__TRY IT__
For the word "dollySection", return each line of the data in which it occurs.
-.-.-
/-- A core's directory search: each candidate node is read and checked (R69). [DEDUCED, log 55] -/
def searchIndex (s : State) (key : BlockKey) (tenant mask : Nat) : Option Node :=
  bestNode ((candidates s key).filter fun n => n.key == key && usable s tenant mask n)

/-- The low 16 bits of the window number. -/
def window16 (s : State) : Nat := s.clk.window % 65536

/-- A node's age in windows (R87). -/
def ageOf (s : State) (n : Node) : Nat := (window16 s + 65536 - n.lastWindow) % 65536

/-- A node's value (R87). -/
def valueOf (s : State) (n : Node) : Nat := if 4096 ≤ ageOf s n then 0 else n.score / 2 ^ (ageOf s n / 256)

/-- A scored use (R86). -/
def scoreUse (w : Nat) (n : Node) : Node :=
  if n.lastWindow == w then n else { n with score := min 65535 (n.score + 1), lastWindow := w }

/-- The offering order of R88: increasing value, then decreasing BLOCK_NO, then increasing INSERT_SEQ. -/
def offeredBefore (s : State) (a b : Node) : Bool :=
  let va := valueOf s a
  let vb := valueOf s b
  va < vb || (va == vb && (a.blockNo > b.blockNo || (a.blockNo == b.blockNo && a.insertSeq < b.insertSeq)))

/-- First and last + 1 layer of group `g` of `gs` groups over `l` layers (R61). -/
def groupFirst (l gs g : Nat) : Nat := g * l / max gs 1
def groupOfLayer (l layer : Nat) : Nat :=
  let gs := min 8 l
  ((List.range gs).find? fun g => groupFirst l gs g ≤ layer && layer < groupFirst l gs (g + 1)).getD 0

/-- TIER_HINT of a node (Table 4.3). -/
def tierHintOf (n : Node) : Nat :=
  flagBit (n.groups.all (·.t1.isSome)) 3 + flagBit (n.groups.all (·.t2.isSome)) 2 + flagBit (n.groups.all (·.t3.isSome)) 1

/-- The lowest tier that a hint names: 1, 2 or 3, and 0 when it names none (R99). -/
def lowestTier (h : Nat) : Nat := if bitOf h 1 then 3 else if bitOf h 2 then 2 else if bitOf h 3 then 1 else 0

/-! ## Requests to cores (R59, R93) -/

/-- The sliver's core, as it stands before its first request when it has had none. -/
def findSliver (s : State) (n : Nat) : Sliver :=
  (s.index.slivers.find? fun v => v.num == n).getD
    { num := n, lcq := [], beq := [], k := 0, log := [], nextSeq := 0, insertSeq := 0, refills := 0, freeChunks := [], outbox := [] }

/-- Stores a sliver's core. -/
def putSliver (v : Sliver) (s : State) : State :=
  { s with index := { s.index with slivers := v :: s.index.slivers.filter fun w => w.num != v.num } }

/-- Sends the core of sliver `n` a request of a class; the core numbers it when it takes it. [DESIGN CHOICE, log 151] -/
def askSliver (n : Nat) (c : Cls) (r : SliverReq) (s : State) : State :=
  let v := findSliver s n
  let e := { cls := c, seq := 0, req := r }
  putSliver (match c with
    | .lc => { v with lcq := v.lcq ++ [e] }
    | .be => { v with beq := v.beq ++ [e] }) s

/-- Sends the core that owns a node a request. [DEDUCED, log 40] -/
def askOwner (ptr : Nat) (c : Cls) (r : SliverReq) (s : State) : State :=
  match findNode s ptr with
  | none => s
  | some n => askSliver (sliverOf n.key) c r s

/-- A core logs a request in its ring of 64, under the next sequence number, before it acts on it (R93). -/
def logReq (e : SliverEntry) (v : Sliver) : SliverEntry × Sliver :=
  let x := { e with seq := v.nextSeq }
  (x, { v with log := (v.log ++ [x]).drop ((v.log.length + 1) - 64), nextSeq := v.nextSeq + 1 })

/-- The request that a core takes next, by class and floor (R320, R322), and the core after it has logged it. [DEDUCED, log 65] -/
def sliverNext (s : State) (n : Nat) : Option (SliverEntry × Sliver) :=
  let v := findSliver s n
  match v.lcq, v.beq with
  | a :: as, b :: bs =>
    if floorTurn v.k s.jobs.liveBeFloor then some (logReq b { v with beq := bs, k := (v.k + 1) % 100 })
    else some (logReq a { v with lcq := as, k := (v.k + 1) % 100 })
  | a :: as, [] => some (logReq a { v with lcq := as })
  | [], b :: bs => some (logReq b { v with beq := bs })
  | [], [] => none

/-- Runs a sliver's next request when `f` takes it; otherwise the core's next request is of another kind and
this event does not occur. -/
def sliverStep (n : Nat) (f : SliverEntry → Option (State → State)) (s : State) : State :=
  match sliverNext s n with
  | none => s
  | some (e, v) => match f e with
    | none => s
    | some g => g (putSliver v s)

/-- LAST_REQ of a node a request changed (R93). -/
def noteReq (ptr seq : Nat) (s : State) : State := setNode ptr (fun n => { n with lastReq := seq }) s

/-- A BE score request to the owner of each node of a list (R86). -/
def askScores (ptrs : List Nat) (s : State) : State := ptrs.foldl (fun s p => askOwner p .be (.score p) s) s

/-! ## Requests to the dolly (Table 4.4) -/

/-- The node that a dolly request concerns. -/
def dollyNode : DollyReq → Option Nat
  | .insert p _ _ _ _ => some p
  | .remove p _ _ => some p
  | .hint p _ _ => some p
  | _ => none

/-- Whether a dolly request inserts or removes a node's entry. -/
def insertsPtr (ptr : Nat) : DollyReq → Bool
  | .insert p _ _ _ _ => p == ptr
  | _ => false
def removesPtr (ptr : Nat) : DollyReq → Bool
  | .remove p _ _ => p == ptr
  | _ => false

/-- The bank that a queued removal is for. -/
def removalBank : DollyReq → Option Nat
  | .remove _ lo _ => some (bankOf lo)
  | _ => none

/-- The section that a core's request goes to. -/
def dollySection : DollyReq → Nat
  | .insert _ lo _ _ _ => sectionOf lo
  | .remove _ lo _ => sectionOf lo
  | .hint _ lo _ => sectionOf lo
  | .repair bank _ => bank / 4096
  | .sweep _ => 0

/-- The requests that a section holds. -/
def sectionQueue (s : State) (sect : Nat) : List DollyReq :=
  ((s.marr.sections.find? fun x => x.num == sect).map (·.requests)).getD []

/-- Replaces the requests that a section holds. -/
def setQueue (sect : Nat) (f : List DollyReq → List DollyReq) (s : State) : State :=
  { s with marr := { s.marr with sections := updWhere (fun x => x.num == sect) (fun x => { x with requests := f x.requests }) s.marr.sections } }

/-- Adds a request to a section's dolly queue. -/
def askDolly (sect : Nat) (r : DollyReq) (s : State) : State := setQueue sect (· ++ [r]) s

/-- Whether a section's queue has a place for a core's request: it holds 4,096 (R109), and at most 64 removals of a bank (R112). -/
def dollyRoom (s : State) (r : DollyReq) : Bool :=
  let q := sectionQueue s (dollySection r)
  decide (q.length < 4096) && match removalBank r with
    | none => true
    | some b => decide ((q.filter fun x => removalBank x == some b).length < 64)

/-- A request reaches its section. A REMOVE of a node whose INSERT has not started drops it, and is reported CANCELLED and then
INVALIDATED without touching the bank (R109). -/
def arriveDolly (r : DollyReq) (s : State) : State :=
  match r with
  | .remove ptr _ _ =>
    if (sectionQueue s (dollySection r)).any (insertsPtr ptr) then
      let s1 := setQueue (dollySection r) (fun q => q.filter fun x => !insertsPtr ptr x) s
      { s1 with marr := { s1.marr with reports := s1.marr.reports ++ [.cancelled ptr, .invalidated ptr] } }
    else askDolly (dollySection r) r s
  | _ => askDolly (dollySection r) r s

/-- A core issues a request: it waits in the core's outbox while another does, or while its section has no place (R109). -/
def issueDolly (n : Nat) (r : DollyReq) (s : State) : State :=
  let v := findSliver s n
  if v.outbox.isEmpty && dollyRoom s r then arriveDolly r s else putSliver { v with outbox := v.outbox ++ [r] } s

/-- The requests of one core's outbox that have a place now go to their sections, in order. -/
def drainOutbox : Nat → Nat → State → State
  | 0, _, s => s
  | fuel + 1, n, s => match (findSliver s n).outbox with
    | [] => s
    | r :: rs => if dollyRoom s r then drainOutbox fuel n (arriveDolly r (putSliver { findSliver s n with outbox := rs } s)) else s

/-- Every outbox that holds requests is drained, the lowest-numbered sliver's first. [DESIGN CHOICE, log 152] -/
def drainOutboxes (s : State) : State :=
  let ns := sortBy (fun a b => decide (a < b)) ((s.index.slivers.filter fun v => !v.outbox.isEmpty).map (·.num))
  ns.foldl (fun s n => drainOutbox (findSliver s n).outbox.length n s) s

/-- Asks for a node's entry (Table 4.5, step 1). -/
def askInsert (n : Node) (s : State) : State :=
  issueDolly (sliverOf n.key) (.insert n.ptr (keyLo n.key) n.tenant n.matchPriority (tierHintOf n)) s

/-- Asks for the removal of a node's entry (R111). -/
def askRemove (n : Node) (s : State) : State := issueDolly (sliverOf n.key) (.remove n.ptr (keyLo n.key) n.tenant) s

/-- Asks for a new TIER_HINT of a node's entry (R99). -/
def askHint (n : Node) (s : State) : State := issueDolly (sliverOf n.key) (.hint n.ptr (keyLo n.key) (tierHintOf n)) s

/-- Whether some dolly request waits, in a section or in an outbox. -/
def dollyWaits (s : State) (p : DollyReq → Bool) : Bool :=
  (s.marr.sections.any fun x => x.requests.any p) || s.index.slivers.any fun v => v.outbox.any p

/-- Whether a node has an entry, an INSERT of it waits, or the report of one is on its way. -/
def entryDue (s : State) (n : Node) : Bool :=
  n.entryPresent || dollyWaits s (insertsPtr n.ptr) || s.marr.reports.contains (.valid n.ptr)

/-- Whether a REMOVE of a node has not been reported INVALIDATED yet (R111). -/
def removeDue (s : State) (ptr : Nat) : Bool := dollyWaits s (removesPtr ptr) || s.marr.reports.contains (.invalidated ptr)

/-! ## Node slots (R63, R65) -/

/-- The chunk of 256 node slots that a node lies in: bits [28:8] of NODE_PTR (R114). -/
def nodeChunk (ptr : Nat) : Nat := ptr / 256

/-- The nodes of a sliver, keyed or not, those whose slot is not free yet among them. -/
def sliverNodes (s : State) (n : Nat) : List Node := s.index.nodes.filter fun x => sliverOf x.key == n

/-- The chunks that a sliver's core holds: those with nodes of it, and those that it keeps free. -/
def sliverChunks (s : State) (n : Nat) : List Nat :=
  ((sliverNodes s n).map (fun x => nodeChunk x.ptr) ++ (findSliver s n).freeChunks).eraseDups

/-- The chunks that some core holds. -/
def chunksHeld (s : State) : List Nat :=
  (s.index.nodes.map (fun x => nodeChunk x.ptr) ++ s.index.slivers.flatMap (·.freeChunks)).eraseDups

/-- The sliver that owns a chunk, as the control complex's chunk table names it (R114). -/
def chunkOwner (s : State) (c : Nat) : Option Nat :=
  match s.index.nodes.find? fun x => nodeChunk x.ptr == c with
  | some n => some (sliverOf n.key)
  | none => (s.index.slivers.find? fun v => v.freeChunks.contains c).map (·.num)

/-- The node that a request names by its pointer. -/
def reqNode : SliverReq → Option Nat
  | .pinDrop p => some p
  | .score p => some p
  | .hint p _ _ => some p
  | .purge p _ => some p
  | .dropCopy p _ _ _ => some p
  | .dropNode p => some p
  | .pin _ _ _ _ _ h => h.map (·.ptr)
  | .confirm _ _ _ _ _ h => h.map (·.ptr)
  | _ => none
-.-.-
__EXPECTED ANSWER__
def dollySection : DollyReq → Nat
  let q := sectionQueue s (dollySection r)
    if (sectionQueue s (dollySection r)).any (insertsPtr ptr) then
      let s1 := setQueue (dollySection r) (fun q => q.filter fun x => !insertsPtr ptr x) s
    else askDolly (dollySection r) r s
  | _ => askDolly (dollySection r) r s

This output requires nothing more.